Still quick cars and handling is sublime...also a very raw car.


----------



## Kerr (Mar 27, 2012)

Neither of them are lookers. 

I'd go for the new one as it's suppose to be a good drive. Old school high revving cars aren't the best real world driving cars. Fun when you're in the mood, but not as easy and pleasant as modern cars with torque.


----------



## turbosnoop (Apr 14, 2015)

Kerr said:


> Neither of them are lookers.
> 
> I'd go for the new one as it's suppose to be a good drive. Old school high revving cars aren't the best real world driving cars. Fun when you're in the mood, but not as easy and pleasant as modern cars with torque.


Unfortunately this is true, the effortless acceleration in my 03 astra gsi was quite fun at times


----------



## -Jamie- (Nov 6, 2012)

Soul boy 68 said:


> New type R for me, 306 bhp from the front wheels, oh yes :thumb:


Lol, please dont start that again.

To the OP, depends what you want. The FD is a high revving screamer that needs worked, the FK is a lot lazier in terms of having power and torque available throughout the rev range.

Personally I would find the older N/A engined one a lot more rewarding on a proper drive although it would get a bit tedious in daily driving having to keep it on the boil to make any decent progress


----------



## Stuartph (Apr 21, 2015)

The Fd2 gets my vote, but I've not driven the new one yet


----------



## danwel (Feb 18, 2007)

I do have a very large soft spot for an FD2


----------



## horico (Jul 17, 2010)

danwel said:


> I do have a very large soft spot for an FD2


So do I, it seems not many have a bad word to say.

I'm tempted to go and have a drive of the new one. It would be good to compare it to our Golf R which is brilliant but is so good at everything, it doesn't warrant any special pampering or cosseting. Maybe as it's mainly used by the Mrs that makes me think that way?


----------



## danwel (Feb 18, 2007)

horico said:


> So do I, it seems not many have a bad word to say.
> 
> I'm tempted to go and have a drive of the new one. It would be good to compare it to our Golf R which is brilliant but is so good at everything, it doesn't warrant any special pampering or cosseting. Maybe as it's mainly used by the Mrs that makes me think that way?

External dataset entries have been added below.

-- ==== Sys2Proof/Machine/BaseDie.lean ====
section
/-! DEFINITION. The base die: its requests with their order, locks and answers, the overflow cache, directed refresh, shipped routines,
stitched writes, the loss of a port, and patrol scrub (R56 to R81). -/

namespace Sys2Proof.Machine

/-! ## Order and answers (R58, R60 to R66) -/

/-- Whether a stack's base die is the one that the map names for an address (R60). -/
def State.atStack (s : State) (h : Nat) (p : Packet) : Bool := decide (s.physStack (stackOf p.pa) = h)

/-- A base die sends an answer (R60, R64). -/
def State.baseSend (s : State) (h : Nat) (p : Packet) : State := s.inject (20 + h) none none p.sealed

/-- A request of an unlisted form is answered with E2E_NAK (R64). -/
def State.badForm (s : State) (h : Nat) (p : Packet) : State := s.baseSend h (p.answer 0x10#8 0#7 p.addr [])

/-- The acknowledgement of a write; OPX[0] tells that it was not performed on poison (R64). -/
def State.writeAck (s : State) (h : Nat) (p : Packet) (poison : Bool) : State :=
  s.baseSend h (p.answer 5#8 (if poison then 1#7 else 0#7) p.addr [])

/-- The bytes of the stack that a request touches, as address and length (Table 3.2). -/
def touched (p : Packet) : List (Nat × Nat) :=
  let line := p.pa / 512 * 512
  if p.typ = 4#8 then [(p.pa / 32 * 32, 32)]
  else if p.typ = 8#8 then [(p.pa / 64 * 64, 64)]
  else if p.typ = 3#8 ∧ p.opx.toNat / 16 % 4 ≠ 0 then [(line, 512)]
  else (maskSectors (p.opx.toNat % 16)).map (fun i => (line + 128 * i, 128))

/-- Whether a request must wait at the base die: a locked granule, its bank under directed refresh, or an earlier request to the line that
waits (R65, R66, R73). -/
def StackSt.mustWait (t : StackSt) (p : Packet) : Bool :=
  (touched p).any (fun r => t.lockedRange r.1 r.2) || t.inRefresh p.pa || t.queuedFor (p.pa / 512 * 512) 512

/-! ## DRAM as the base die sees it (R59, R65) -/

/-- Whether the home slices hold a sector dirty, so that DRAM below differs from what is read. -/
def State.l2Dirty (s : State) (c : Nat) : Bool :=
  match homeDie (c * 128) with
  | some d => ((s.l2Line d (c / 4)).map (fun x => x.dirty &&& sectorBit c != 0#4)).getD false
  | none => false

/-- Bytes within a sector replaced in DRAM. -/
def State.dramWrite (s : State) (loc : Nat) (b : List Byte) : State :=
  let c := loc / 128
  match (if s.l2Dirty c then SMap.look none s.under c else none) with
  | some u =>
    let v := u.bytes.take (loc % 128) ++ b ++ u.bytes.drop (loc % 128 + b.length)
    let poison : BitVec 4 := if b.length = 128 then 0#4 else u.poison
    { s with under := SMap.put none s.under c (some ⟨v, poison⟩) }
  | none =>
    let t := s.putRaw loc b
    if b.length = 128 then (t.setPoison loc 128 false).dropUnder c else t

/-- Whether DRAM holds a granule as poison. -/
def State.granulePoison (s : State) (g : Nat) : Bool :=
  match SMap.look none s.under (g / 4) with
  | some u => u.poison.toNat.testBit (g % 4)
  | none => s.poisoned (g * 32) 32

/-- A granule is stored with the poison syndrome (R59). -/
def State.poisonGranule (s : State) (g : Nat) : State :=
  match SMap.look none s.under (g / 4) with
  | some u => { s with under := SMap.put none s.under (g / 4) (some { u with poison := u.poison ||| BitVec.ofNat 4 (2 ^ (g % 4)) }) }
  | none => s.setPoison (g * 32) 32 true

/-- The outcome of the check of a granule that was read from DRAM: a corrected one is counted in CECNT and reported; an uncorrectable one is
poisoned, counted in UECNT and reported (R59, Table 4.1). -/
def State.eccCheck (s : State) (h g : Nat) (e : Ecc) : State :=
  let r := (s.stack h).place (g * 32)
  match e with
  | .clean => s
  | .corrected => (s.onStack h (fun t => { t with cecnt := min (t.cecnt + 1) 0xFFFFFFFF })).faultEvent (.hbmRow h r.1 r.2) .corrected
  | .uncorrectable =>
    ((s.poisonGranule g).onStack h (fun t => { t with uecnt := min (t.uecnt + 1) 0xFFFFFFFF })).faultEvent (.stack h) .uncorrectable

/-- The outcomes of the checks of several granules. -/
def State.eccChecks (s : State) (h : Nat) (l : List (Nat × Ecc)) : State := l.foldl (fun t e => t.eccCheck h e.1 e.2) s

I´ve always liked to be a bit different and have cars that aren´t quite as common. Now don´t get me wrong the Golf R is a great car but when it comes to uniqueness or rareness it just isn´t in the same league as the FD2


----------



## horico (Jul 17, 2010)

So. We popped to the shops earlier and on the way home, stopped at the honda dealership next door on the off chance we could get a snoop at the new one. I couldn't see one anywhere but when asked, it transpired they only have one this weekend and it was out on a test drive. It rolled back in just after we got there. Even though I was only after a quick snoop round, I was offered a test drive and the Mrs convinced me so off I went!

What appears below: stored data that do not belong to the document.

/-- The packages of a list that are lost outnumber the parity of their group (R101). -/
def State.tooMany (s : State) (members : List (BitVec 12)) (parity : Nat) : Bool :=
  decide (parity < (members.filter (s.rcv.lost.contains ·)).length)

/-- The spare package that takes a lost one's id: the first of the fabric configuration that is neither lost nor in use (R44, R101). -/
def State.spareFor (s : State) (pkg : BitVec 12) : Option FabEntry :=
  s.pkg.config.fabric.find? (fun e => e.spare && e.id != pkg && !s.rcv.lost.contains e.id && !s.fab.aliases.any (fun a => a.2 == e.id.toNat))

/-- What this package keeps of a lost one's memory is gone where it is not stitched, or where its group lost too many (R101). -/
def State.loseForeign (s : State) (pkg : BitVec 12) (lostGroups : List Nat) : State :=
  let stitched (loc : Nat) : Bool := s.tenants.any (fun e => match e.2 with
    | some t => t.windows.any (fun w => w.2.names pkg && w.2.stitch && !lostGroups.contains w.2.sgrp.toNat
        && decide (pkgLoc pkg (w.2.pbase * 4096) ≤ loc) && decide (loc < pkgLoc pkg (w.2.pend * 4096)))
    | none => false)
  let gone (loc : Nat) : Bool := decide (pkgLoc pkg 0 ≤ loc) && decide (loc < pkgLoc pkg 0 + 2 ^ 56) && !isBasin loc && !stitched loc
  { s with mem := s.mem.filter (fun e => !gone e.1), poison := s.poison.filter (fun w => !gone (8 * w)) }

/-- The loss of another package commits: routes leave it out or lead to the spare that takes its id, groups with members there are poisoned,
and tenants that map it, or have a group that lost too many members, are told (R44, R101, R419). -/
def State.dropPackage (s : State) (pkg : BitVec 12) : State :=
  let s1 : State := { s with rcv := { s.rcv with lost := enq s.rcv.lost pkg }, fab := { s.fab with floods := SMap.put [] s.fab.floods pkg.toNat [] } }
  let lostGroups := s1.rcv.stitch.filterMap (fun e => match e.2 with
    | some g => if (g.data ++ g.parity).contains pkg && s1.tooMany (g.data ++ g.parity) g.parity.length then some e.1 else none
    | none => none)
  let mapping := s.tenants.filterMap (fun e => match e.2 with
    | some t => if t.windows.any (fun w => w.2.names pkg) then some e.1 else none
    | none => none)
  let tray := s.tenants.filterMap (fun e => match e.2 with
    | some t =>
      if t.windows.any (fun w => w.2.valid && w.2.stitch && lostGroups.contains w.2.sgrp.toNat)
          || s1.rcv.ckpts.any (fun c => c.tenant == e.1 && c.members.contains pkg && s1.tooMany c.members c.q)
      then some e.1 else none
    | none => none)
  let s2 := s1.loseForeign pkg lostGroups
  let s3 : State := { s2 with fab := { s2.fab with aliases := match s.spareFor pkg with
    | some e => SMap.put 0 s2.fab.aliases pkg.toNat e.id.toNat
    | none => s2.fab.aliases } }
  let s4 := (mapping.foldl (fun t tn => t.post tn 0x0016#16 0#8 0#32 0 (pkg.setWidth 64)) s3.reroute).poisonMembers (fun m => m.1 == pkg)
  tray.foldl (fun t tn => t.post tn 0x0017#16 0#8 0#32 0 (pkg.setWidth 64)) s4

/-- PACKAGE_LOSS: the votes of the two nearest peers of a package.  Committed, the package is dropped; the configured spare takes its id and
rebuilds every stitched page (R44, R101, R103). -/
def execPackageLoss (pkg : BitVec 12) (a b : Verdict) (s : State) : Res :=
  if !outvotes a b then
    .next { s with rcv := { s.rcv with missed := SMap.put 0 s.rcv.missed pkg.toNat 0,
                                       starved := without s.rcv.starved (fun j => ((s.port j).far.map (·.1)) == some pkg) } }
  else if s.rcv.lost.contains pkg then .next s
  else if pkg = s.pkgid then .next s.losePackage
  else
    let t := s.dropPackage pkg
    if (s.spareFor pkg).map (·.id) = some s.pkgid && !(s.router 0 0xC4).toNat.testBit 31 then
      execDieMapChange { diemap := [], stkmap := [], guest := [], apkg := some pkg, loads := [] } true
        ((List.range 32).foldl (fun u m => u.onStack (u.physStack m) (fun x => { x with rebuild := some (m, 0), rebuilt := [] })) t)
    else .next t

/-! ## Stitch groups (R79, R108, R109, R390, R391) -/

/-- STITCH_DELTA_RECEIVE: a holder adds a delta to its parity and acknowledges; while a rebuild has locked one of its sectors it waits
(R109, R110). -/
def execStitchDeltaReceive (group : BitVec 16) (p : Packet) (s : State) : Res :=
  if p.typ ≠ 0x0E#8 || p.payload.length ≠ 128 * (maskSectors (p.opx.toNat % 16)).length || p.payload.isEmpty || reservedPa p.pa then .next s
  else if (deltasOf p).any (fun d => s.rcv.parityLocks.contains (group.toNat, p.pa / 512 * 4 + d.1)) then
    .next { s with rcv := { s.rcv with parityWait := enq s.rcv.parityWait (group, p) } }
  else .next (s.takeDelta group p)

/-- The parity holders of a stitch group. -/
def State.holders (s : State) (group : BitVec 16) : List (BitVec 12) :=
  match SMap.look none s.rcv.stitch group.toNat with
  | some g => g.parity
  | none => []

/-- The delta packets of a slot to holders: the tag tells core and slot, and stands above those of the requester ports (R62, R390). -/
def State.sendDelta (s : State) (die core slot : Nat) (d : DeltaSlot) (to_ : List (BitVec 12)) : State :=
  let own : BitVec 4 := BitVec.ofNat 4 (stackOf (d.line * 512) / 2)
  to_.foldl (fun t q => t.inject (t.physDie die) none none (({
    hcrc := 0#32, hseq := 0#16, hack := 0#16, ecrc := 0#32, group := d.group.setWidth 32, addr := BitVec.ofNat 56 (d.line * 512), cvp := false,
    opx := d.mask.setWidth 7, dpkg := q, ddie := own, spkg := t.pkgid, sdie := BitVec.ofNat 4 die,
    txn := BitVec.ofNat 16 (2 ^ 15 + (t.holders d.group).findIdx (· == q) % 2 * 2 ^ 14 + core * 256 + slot), len := BitVec.ofNat 5 (d.delta.length / 32),
    vc := 0#3, typ := 0x0E#8, payload := d.delta } : Packet).sealed)) s

/-- A delta's acknowledgements are complete: STITCH_ACK goes to the base die, and the domain it belongs to is credited; one outside any
domain may have been the last that a launch of its tenant waited for (R131, R390, R391). -/
def State.creditDelta (s : State) (d : DeltaSlot) : State :=
  let s1 := s.send (.record "STITCH_ACK" d.line d.mask.toNat)
  if d.dom = 0#32 then
    s1.settle (s1.launches.filterMap (fun e => match e.2 with
      | some l => if (s1.stitchersOf (d.line * 512)).contains l.tenant then some (.complete e.1) else none
      | none => none))
  else
    let s2 := s1.onDomain d.dom (fun r => { r with acks := r.acks - 1 })
    if ((s2.domain d.dom).map (·.acks)) = some 0 then
      let r := (s2.wakeWhy .domain).rootCommit d.dom
      r.1.settle r.2
    else s2

/-- STITCH_UNIT_DELTA: the unit takes its lowest free slot for a base die's STITCH packet and sends the delta to every parity holder; with no
free slot the packet waits (R390). -/
def execStitchUnitDelta (die core line : Nat) (mask : BitVec 4) (delta : List Byte) (group : BitVec 16) (dom : BitVec 32) (s : State) : Res :=
  let q : StitchPkt := { core := core, line := line, mask := mask, delta := delta, group := group, dom := dom }
  if !(s.die die).stitchQ.contains q then .next s
  else
    let l := s.holders group
    let d : DeltaSlot := { line := line, mask := mask, delta := delta, group := group, dom := dom, waiting := l, resends := 0 }
    let t := s.onDie die (fun x => { x with stitchQ := x.stitchQ.erase q })
    if l.isEmpty then .next (t.creditDelta d)
    else match (List.range 256).find? (fun i => (SMap.look none (s.core die core).deltas i).isNone) with
      | none => .next s
      | some i => .next ((t.onCore die core (fun k => { k with deltas := SMap.put none k.deltas i (some d) })).sendDelta die core i d l)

It was only brief but I can say it felt very different to the golf immediately, like you know you're in a hot hatch while in the golf, that's just another layer of ability to discover. It had two modes I could ascertain, normal and +R. +R sharpened things up and stiffened the suspension quite a lot, harder than the golf in RACE mode. The turbo dominated things once lit and it went down the road like a rocket. It 'felt' faster than the golf but I'm not sure if it is or by how much (296 vs 310 BHP) as there's a bit of wrestling through the steering and definatley a better noise than the golf. It all adds to the sensation. The 4WD in the golf just gets on with throwing you down the road. It sounds better from the outside when maneuvering v the golf, although I love the farts the golf makes on upshifts.

One thing I thought was impressive is how it found grip on roundabouts in the wet - you could feel it dragging the front round in the tighter ones which was nice to experience. Again, in the golf, you just put your foot down and it sorts things out without much drama, but feeling pretty good too.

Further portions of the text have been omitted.